* [PROBLEM REQUIREMENTS]:
Every line from the one with "(∀ s : State, s.pow.held.getLsbD 1 = false" to the one with "(∀ s : State, s.pow.held.getLsbD 1 = true", including those two, is to be copied exactly; all other lines of the entries below are left out.

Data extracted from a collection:
/-- Resets assert and exit (R658-R664, R667-R676, R679-R682, R649, R650): PORST_N keeps the fuses alone, RST_N keeps DRAM, keys and the fuses;
the exit begins when no source remains and loads RESET_CAUSE and LAST_RESET, with the straps sampled at PORST_N's release; an L2 exit voids
the items in flight and completes DATAPATH_RESET; a host-interface reset aborts what waits at port H and clears its queues. -/
def Obligations.ResetsAssertAndExit : Prop :=
  (∀ s : State, s.pow.held.getLsbD 0 = false → s.pow.level ≤ 4 → ∃ t, exec .porstNAssert s = .next t ∧ t.pow.level = 4 ∧
      t.pow.held = s.pow.held ||| 1 ∧
    t.sec = { fuses := s.sec.fuses } ∧ t.cores = {} ∧ t.cab = {} ∧ t.disp = {} ∧ t.dov = {} ∧ t.lk = {} ∧ t.cop = {} ∧ t.sh = {} ∧
    t.dram = {} ∧ t.flags = [] ∧ t.host.fwReady = false ∧ t.host.busy = 0) ∧
  (∀ s : State, s.pow.held.getLsbD 1 = false → s.pow.level < 4 → ∃ t, exec .rstNAssert s = .next t ∧ t.pow.level = 3 ∧
    t.pow.held = s.pow.held ||| 2 ∧ t.sec.fuses = s.sec.fuses ∧ t.sec.keys = s.sec.keys ∧ t.dram.mem = s.dram.mem ∧
    t.dram.poison = s.dram.poison ∧ t.cores = {} ∧ t.cab = {} ∧ t.disp = {} ∧ t.dov = {} ∧ t.lk = {} ∧ t.cop = {} ∧ t.sh = {} ∧
    t.host.fwReady = false ∧ t.pow.gpio = s.pow.gpio) ∧
  (∀ (s : State) (b c : BitVec 2), s.pow.held.getLsbD 0 = true → s.pow.held &&& 2 = 0 → 3 ≤ s.pow.level → s.pow.exiting = false → c ≠ 0 →
      s.pow.hot = false →
    ∃ t, exec (.porstNRelease b c) s = .next t ∧ t.pow.bootSrc = b ∧ t.pow.clkMode = c ∧ t.pow.held = s.pow.held &&& ~~~ 1 ∧
      t.pow.cause = s.pow.since ∧ t.host.lastReset = BitVec.ofNat 3 s.pow.level ∧
      t.pow.stage = (if b = 3 ∨ b = 2 then .loading else .waiting) ∧ (b = 3 ∨ b = 2 → t.pow.source = b)) ∧
  (∀ s : State, s.pow.held.getLsbD 1 = true → s.pow.held &&& 1 = 0 → 3 ≤ s.pow.level → s.pow.exiting = false → s.pow.clkMode ≠ 0 →
    s.pow.hot = false → ∃ t, exec .rstNRelease s = .next t ∧ t.pow.held = s.pow.held &&& ~~~ 2 ∧ t.pow.cause = s.pow.since ∧
      t.host.lastReset = BitVec.ofNat 3 s.pow.level ∧ t.pow.stage = (if s.pow.bootSrc = 3 ∨ s.pow.bootSrc = 2 then .loading else .waiting)) ∧
  (∀ s : State, s.pow.level = 2 → s.pow.pfailDeferred = false →
    (s.pow.datapath = none → Happens (exec .l2Exit s) (updPow (fun p => { p with level := 0, datapath := none })
      (l2VoidItems (loadCause 2 s)))) ∧
    (∀ m : BitVec 4, s.pow.datapath = some m.toNat → completionRoom s = true → m.toNat ∉ s.host.accepted →
      ∃ t, exec .l2Exit s = .next t ∧ Completed m 0 s t ∧ t.pow.level = 0 ∧ t.pow.cause = s.pow.since ∧ t.host.lastReset = 2 ∧
        t.disp.items = [] ∧ t.pow.datapath = none)) ∧
  (∀ s : State, s.pow.held.getLsbD 6 = false →
    (s.pow.level < 3 → s.pow.after = .none → ∃ t, exec .hostifReset s = .next t ∧ t.pow.held = s.pow.held ||| 0x40 ∧
        t.pow.since = s.pow.since ||| 0x40 ∧
      t.host.accepted = [] ∧ t.host.muted = runningMbx s ∧ t.host.cq = {} ∧ t.host.eq = {} ∧ t.host.busMaster = false ∧ t.host.msixEnable = false ∧
      (∀ m : BitVec 4, m.toNat ∈ s.host.accepted → tabGet 0 t.host.status m.toNat = 0x0B ∧ t.host.busy.getLsbD m.toNat = false) ∧
      t.cores = s.cores ∧ t.cab.handles = s.cab.handles) ∧
    (3 ≤ s.pow.level → ∃ t, exec .hostifReset s = .next t ∧ t.pow.held = s.pow.held ||| 0x40 ∧ t.pow.absorbed = true ∧
      t.host = s.host)) ∧
  (∀ s : State, s.pow.held.getLsbD 6 = true → ∃ t, exec .hostifResetEnd s = .next t ∧ t.pow.held = s.pow.held &&& ~~~ 0x40 ∧
    (s.pow.absorbed = false → t.pow.cause = s.pow.since ∧ t.host.lastReset = 5 ∧ (s.pow.level = 0 → t.pow.since = 0)) ∧
    (s.pow.absorbed = true → t.pow.cause = s.pow.cause ∧ t.host.lastReset = s.host.lastReset ∧ t.pow.absorbed = false)) ∧
  (∀ s : State, s.host.fwReady = true → s.pow.tripped = false → s.pow.level < 4 → s.pow.held &&& 3 = 0 → s.pow.clkMode ≠ 0 →
    ∃ t, exec .mpWatchdogExpiry s = .next t ∧ t.pow.level = 3 ∧ t.pow.cause.getLsbD 3 = true ∧ t.host.fwReady = false ∧
      t.dram.mem = s.dram.mem)

/-- The device boots (R678-R682, Tables 13.6 and 13.7): a loaded image starts the firmware exactly when it passes every check, and a failure
is recorded, the first flash slot giving way to the second and every other attempt to the host; BOOT_CTRL begins the attempt it names. -/
def Obligations.ImagesBoot : Prop :=
  (∀ (s : State) (flash img : List Byte) (f : Nat), 3 ≤ s.pow.level → s.pow.tripped = false → s.pow.stage = .loading →
      attemptImage s flash = some img →
    f = imageFault s img → s.pow.pfailLow = false → s.pow.after = .none → s.host.fwReady = false → ∃ t,
      exec (.bootImageLoaded flash) s = .next t ∧ t.host.fwReady = decide (f = 0) ∧ t.pow.level = (if f = 0 then 0 else s.pow.level) ∧
      t.host.fwVersion = (if f = 0 then BitVec.ofNat 32 (0x02030000 + leAt img 26 2) else s.host.fwVersion) ∧
      t.pow.result = (if f = 0 then s.pow.result else f) ∧
      t.pow.stage = (if f = 0 then .running else if s.pow.source = 3 ∧ s.pow.slot = 0 then .loading else .waiting) ∧
      t.pow.slot = (if f ≠ 0 ∧ s.pow.source = 3 ∧ s.pow.slot = 0 then 1 else s.pow.slot)) ∧
  (∀ s : State, 3 ≤ s.pow.level → s.pow.tripped = false → s.pow.stage = .loading → exec .bootTimeout s = .next (updPow (fun p => { p with
    stage := .waiting, result := if s.pow.source = 1 then 7 else if s.pow.source = 2 then 9 else 8 }) s)) ∧
  (∀ (s : State) (v : BitVec 32), hostOpen s = true → s.pow.stage = .waiting → v.getLsbD 31 = true → v.toNat % 4 ≠ 0 →
    ∃ t, exec (.bootCtrlGo v) s = .next t ∧ t.pow.source = v.setWidth 2 ∧ t.pow.slot = 0 ∧ t.pow.attempts = s.pow.attempts + 1 ∧
      t.pow.stage = .loading ∧ t.pow.image = [] ∧ (v.toNat % 4 = 2 → t.cop.link = { enabled := true, state := .lock }))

* [RESPONSE FOR THIS EXERCISE]:
  (∀ s : State, s.pow.held.getLsbD 1 = false → s.pow.level < 4 → ∃ t, exec .rstNAssert s = .next t ∧ t.pow.level = 3 ∧
    t.pow.held = s.pow.held ||| 2 ∧ t.sec.fuses = s.sec.fuses ∧ t.sec.keys = s.sec.keys ∧ t.dram.mem = s.dram.mem ∧
    t.dram.poison = s.dram.poison ∧ t.cores = {} ∧ t.cab = {} ∧ t.disp = {} ∧ t.dov = {} ∧ t.lk = {} ∧ t.cop = {} ∧ t.sh = {} ∧
    t.host.fwReady = false ∧ t.pow.gpio = s.pow.gpio) ∧
  (∀ (s : State) (b c : BitVec 2), s.pow.held.getLsbD 0 = true → s.pow.held &&& 2 = 0 → 3 ≤ s.pow.level → s.pow.exiting = false → c ≠ 0 →
      s.pow.hot = false →
    ∃ t, exec (.porstNRelease b c) s = .next t ∧ t.pow.bootSrc = b ∧ t.pow.clkMode = c ∧ t.pow.held = s.pow.held &&& ~~~ 1 ∧
      t.pow.cause = s.pow.since ∧ t.host.lastReset = BitVec.ofNat 3 s.pow.level ∧
      t.pow.stage = (if b = 3 ∨ b = 2 then .loading else .waiting) ∧ (b = 3 ∨ b = 2 → t.pow.source = b)) ∧
  (∀ s : State, s.pow.held.getLsbD 1 = true → s.pow.held &&& 1 = 0 → 3 ≤ s.pow.level → s.pow.exiting = false → s.pow.clkMode ≠ 0 →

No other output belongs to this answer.